The majority of spectroscopic research in this field uses (with little surprise) optical spectroscopy. While it is a powerful and aptly suited technique, it is, like all spectroscopy techniques, only able to observe part of the picture. My research has presented an efficient NMR spectroscopic approach that uses the effects of unpaired electronic spins to observe atomic distribution in optical grade materials such as laser, scintillators, and phosphors. In future work I intend to merge my expertise with low concentration NMR to investigate the formation and minimization of grain boundary defects in optical materials, a current problem limiting the application and effectiveness of multicrystalline solid-state laser materials.
Solid-state Nuclear Magnetic Resonance
Within Solid State NMR, most of my focus is in improving our ability to detect trace elements. This includes both analysis software and more sensitive hardware. There are already many remarkable mathematical tools for increasing sensitivity and the analysis of NMR data. While these tools are often only found in scientific publications, I've created a user friendly tutorial on how to use these tools (available on SolidStateNMR.com). In regards to NMR hardware, my research includes “tiny lines”, small diameter transmission line probes, with a specific interest in low gamma nuclides.

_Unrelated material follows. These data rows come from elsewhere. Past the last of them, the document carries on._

-- ==== Sys2Proof/Machine/Slices.lean ====
section
/-!
DEFINITION. Slices as the scheduler accounts for them: period ends and class counters (R325), completion records and their event
rings (R384), and the end of teams and grids (R31, R321).
-/

namespace Sys2Proof.Machine

/-- Hands a record to an event ring of a partition (R385); it waits in the device until it is posted. -/
def State.eventRecord (s : State) (part ring : Nat) (b : List Byte) : State :=
  let p := s.part part
  let r := nth p.eventRings ring {}
  (s.setPart part { p with eventRings := setNth p.eventRings ring { r with waiting := r.waiting ++ [b] } }).due
    (.eventRecordPost (Fin.ofNat 16 part) (Fin.ofNat 16 ring))

/-- The end stamp of a period (R325): E of die 0, less U for a domain deadline. -/
def State.endStamp (s : State) (x : Slice) : State × Nat :=
  let (s, e, _) := s.readClock 0
  (s, if x.sdom then e - s.uNs else e)

/-- Counts a period end in the class of a slice (R325). -/
def State.countPeriod (s : State) (x : Slice) (t : Nat) : State :=
  let p := s.part x.part
  let k := nth p.classes x.cls {}
  let late := x.deadline != 0 && decide (x.deadline.toNat < t)
  let excess := BitVec.ofNat 64 (t - x.deadline.toNat)
  let k := { count := k.count + 1, misses := if late then k.misses + 1 else k.misses,
             worst := if late then (if k.worst.toNat < excess.toNat then excess else k.worst) else k.worst }
  s.setPart x.part { p with classes := setNth p.classes x.cls k }

/-- Completion status codes (R384). -/
inductive Status where
  | done | partly | killed | rejected
deriving DecidableEq, Repr

def Status.num : Status → Nat
  | .done => 0
  | .partly => 1
  | .killed => 2
  | .rejected => 3

/-- Adds a team index to a list of ranges. -/
def addRange (rs : List (Nat × Nat)) (k : Nat) : List (Nat × Nat) :=
  match rs with
  | [] => [(k, 1)]
  | (a, n) :: t =>
    if k + 1 < a then (k, 1) :: (a, n) :: t
    else if k + 1 = a then (k, n + 1) :: t
    else if k < a + n then (a, n) :: t
    else if k = a + n then
      match t with
      | (b, m) :: u => if b = k + 1 then (a, n + 1 + m) :: u else (a, n + 1) :: t
      | [] => [(a, n + 1)]
    else (a, n) :: addRange t k

/-- How many teams a list of ranges holds. -/
def rangeCount (rs : List (Nat × Nat)) : Nat := rs.foldl (fun n r => n + r.2) 0

/-- Whether a team index is in a list of ranges. -/
def inRanges (rs : List (Nat × Nat)) (k : Nat) : Bool := rs.any fun r => decide (r.1 ≤ k) && decide (k < r.1 + r.2)

/-- The range entries of a PARTIAL record, four ranges to an entry (R384). -/
def rangeEntries (num : Nat) (rs : List (Nat × Nat)) : Nat → List (List Byte)
  | 0 => []
  | n + 1 =>
    let q (k : Nat) : List Byte := let r := nth rs k (0, 0); leBytes 3 r.1 ++ leBytes 3 r.2
    (q 0 ++ q 1 ++ leBytes 3 0 ++ leBytes 1 2 ++ q 2 ++ q 3 ++ leBytes 4 num) :: rangeEntries num (rs.drop 4) n

/-- The 32 bytes of a completion record (R384). -/
def completionRecord (x : Slice) (st : Status) (t entries : Nat) : List Byte :=
  let late := x.deadline != 0 && decide (x.deadline.toNat < t)
  leBytes 8 t ++ leBytes 4 x.num ++ leBytes 1 st.num ++
  leBytes 1 (x.cls + (decide (x.redispatched ≠ 0)).toNat * 16 + x.streamLost.toNat * 32) ++ leBytes 1 entries ++ leBytes 1 1 ++
  leBytes 8 (if late then t - x.deadline.toNat else 0) ++
  leBytes 8 (x.firstCode + x.records * 2 ^ 8 + x.eccs * 2 ^ 32 + x.redispatched * 2 ^ 48)

/-- The ring a completion goes to: none for bit 63, ring 0 for a handle that is not allowed (R384). -/
def Slice.ringOf (x : Slice) : Option Nat :=
  let h := x.fieldAt 0x58 8
  if h / 2 ^ 63 = 1 ∧ h % 2 ^ 63 / 16 = 0 then none else if h / 16 = 0 then some h else some 0

/-- Whether a slice has run: some team of it has been placed (R325). -/
def Slice.ran (x : Slice) : Bool := decide (0 < x.nextTeam)

/-- Lines left in register stores go (R67): their courses are read back, or run no more. -/
def State.dropLines (s : State) (p : LineLeft → Bool) : State :=
  { s with cores := s.cores.map fun (q : Nat × Core) => (q.1, { q.2 with left := q.2.left.filter fun x => !p x }) }

/-- Completes a slice: it enters Complete, its period is counted if it ran, its record is posted, and its entry is freed when everything
is posted (R321, R325, R384). -/
def State.completeSlice (s : State) (key : Nat) (st : Status) : State :=
  match FMap.get s.slices key with
  | none => s
  | some x =>
    let (s, t) := s.endStamp x
    let s := if st == .rejected || !x.ran then s else s.countPeriod x t
    let entries := if st == .partly then (x.ended.length + 3) / 4 else 0
    let s := s.dropLines fun l => l.team / 2 ^ 24 == key
    let s := s.setSlice key { x with state := .complete, consumed := 0 }
    match x.ringOf with
    | none => { s with slices := FMap.erase s.slices key }
    | some r => (completionRecord x st t entries :: rangeEntries x.num x.ended entries).foldl (fun s b => s.eventRecord x.part r b) s

/-- Whether every team of a grid has ended, lost ones that are not run again included (R31, R383). -/
def Slice.gridDone (x : Slice) : Bool := rangeCount x.ended + x.retired.length == x.gridTeams

/-- Completes a slice whose grid has completed. -/
def State.checkGrid (s : State) (key : Nat) : State :=
  match FMap.get s.slices key with
  | none => s
  | some x =>
    if x.gridDone && x.state != .complete then s.completeSlice key (if x.retired.isEmpty then .done else .partly) else s

/-- Frees tiles of a cluster's pool and lets waiting courses be granted (R212). -/
def State.freeTiles (s : State) (cluster n : Nat) : State :=
  if n = 0 then s
  else
    let c := s.cluster cluster
    let s := s.setCluster cluster { c with freeTiles := c.freeTiles + n }
    if c.pool.isEmpty then s else s.due (.tilePoolGrant cluster)

/-- Takes a course out of its cluster's engine: requests, accepted work, waiting for tiles. -/
def State.leaveEngine (s : State) (cluster : Nat) (r : CourseRef) : State :=
  let c := s.cluster cluster
  s.setCluster cluster
    { c with requests := c.requests.filter (fun q => q.who != r), work := c.work.filter (fun w => w.1 != r),
             pool := c.pool.filter (fun q => q != r) }

/-- A team that holds its gang's cluster memory leaves: the memory is the gang's, and its lowest-indexed resident team holds it from now
on (R280). -/
def State.passClm (s : State) (tk : Nat) (t : Team) : State :=
  match if t.clmOwner = tk then s.teams.find? (fun p => p.1 != tk && p.2.clmOwner == tk) else none with
  | none => s
  | some n =>
    let pass (p : Nat × Team) : Team :=
      let u := if p.1 = n.1 then { p.2 with clmBytes := t.clmBytes, clm := t.clm, clmBad := t.clmBad } else p.2
      if p.1 != tk && p.2.clmOwner == tk then { u with clmOwner := n.1 } else u
    { s with teams := s.teams.map fun p => (p.1, pass p) }

/-- Removes a team from its core: courses, holds, tiles (R368 step 7, R31). -/
def State.releaseTeam (s : State) (tk : Nat) : State :=
  match FMap.get s.teams tk with
  | none => s
  | some t =>
    let cl := clusterOfCore t.core
    let core := s.core t.core
    let s := s.setCore t.core { core with holds := core.holds.filter fun h => h.team != tk }
    let tiles := (t.courses.map fun p => if p.2.suspended || p.2.awaitTiles then 0 else p.2.tiles.length).foldl (· + ·) 0
    let s := s.passClm tk t
    let s := (FMap.keys t.courses).foldl (fun s c => s.leaveEngine cl ⟨tk, c⟩) s
    ({ s with teams := FMap.erase s.teams tk }.freeTiles cl tiles).due (.teamPlacement (Fin.ofNat 16 t.part))

/-- Ends a team that has ended (R31), and its slice with its last team. -/
def State.endTeam (s : State) (tk : Nat) : State :=
  match FMap.get s.teams tk with
  | none => s
  | some t =>
    let key := sliceKey t.part t.slice
    let s := s.releaseTeam tk
    match FMap.get s.slices key with
    | none => s
    | some x => (s.setSlice key { x with ended := addRange x.ended t.index, streamLost := x.streamLost || t.lost }).checkGrid key

/-- Ends a slice by KILL: its teams are removed, and it completes with status KILLED (R324, R395); its
record tells whether some team's stream was set LOST (R384). -/
def State.killSlice (s : State) (key : Nat) : State :=
  let teams := s.teams.filter fun (p : Nat × Team) => sliceKey p.2.part p.2.slice == key
  let s := teams.foldl (fun s p => s.releaseTeam p.1) s
  match FMap.get s.slices key with
  | none => s
  | some x =>
    let lost := teams.any (fun p => p.2.lost) || x.kept.any fun p => p.2.lost
    ((s.setSlice key { x with killed := true, savedTeams := [], streamLost := x.streamLost || lost }).completeSlice key .killed).due
      (.teamPlacement (Fin.ofNat 16 x.part))

/-- Ends a budget period at a yield (R135): every live thread of every team of the slice waits at a yield or has ended. A saved team whose
threads all wait at a yield does not hold the period open (log 50, DESIGN CHOICE). -/
def State.checkYield (s : State) (key : Nat) : State :=
  match FMap.get s.slices key with
  | none => s
  | some x =>
    let teams := s.teams.filter fun (p : Nat × Team) => sliceKey p.2.part p.2.slice == key
    let threads := teams.flatMap fun p => p.2.courses.flatMap fun q => q.2.threads.map Prod.snd
    let deadline (t : Thread) : Option W64 := match t.wait with | .yield d => some d | _ => none
    let resident := threads.filterMap deadline
    let savedOk := x.savedTeams.all fun k => x.savedYields.any fun y => y.1 == k
    let any := !resident.isEmpty || !x.savedYields.isEmpty
    if x.state == .running && any && savedOk && resident.length == threads.length then
      let (s, t) := s.endStamp x
      let s := s.countPeriod x t
      let ds := (resident ++ x.savedYields.flatMap fun y => y.2).filter fun d => d != 0
      let d := ds.foldl (fun (acc : W64) d => if acc = 0 then d else if d.toNat < acc.toNat then d else acc) 0
      (s.setSlice key
        { x with state := .ready, consumed := 0, deadline := if d = 0 then x.deadline else d,
                 yielded := teams.map (fun p => p.2.index) ++ x.savedYields.map Prod.fst, savedYields := [] }).due
        (.teamPlacement (Fin.ofNat 16 x.part))
    else s

end Sys2Proof.Machine
end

My work in computational chemistry primarily studies diamagnetic and paramagnetic non-periodicity in otherwise periodic systems. Computational approaches enable both a prediction and possible interpretation of experimental results, in many cases enabling and extending conclusions drawn initially from expensive or difficult to obtain experimental NMR spectra. In most of my simulations, a single atomic species with unpaired electron spins is contained within a large diamagnetic oxide crystal, from which the Fermi-contact interactions and localized effects on the magnetic field can be estimated. Often, large probabilistic calculations paired with additional simulations are necessary to bridge the insight of the highly homogeneous computational simulations with the complex atomic distribution found in synthesized materials.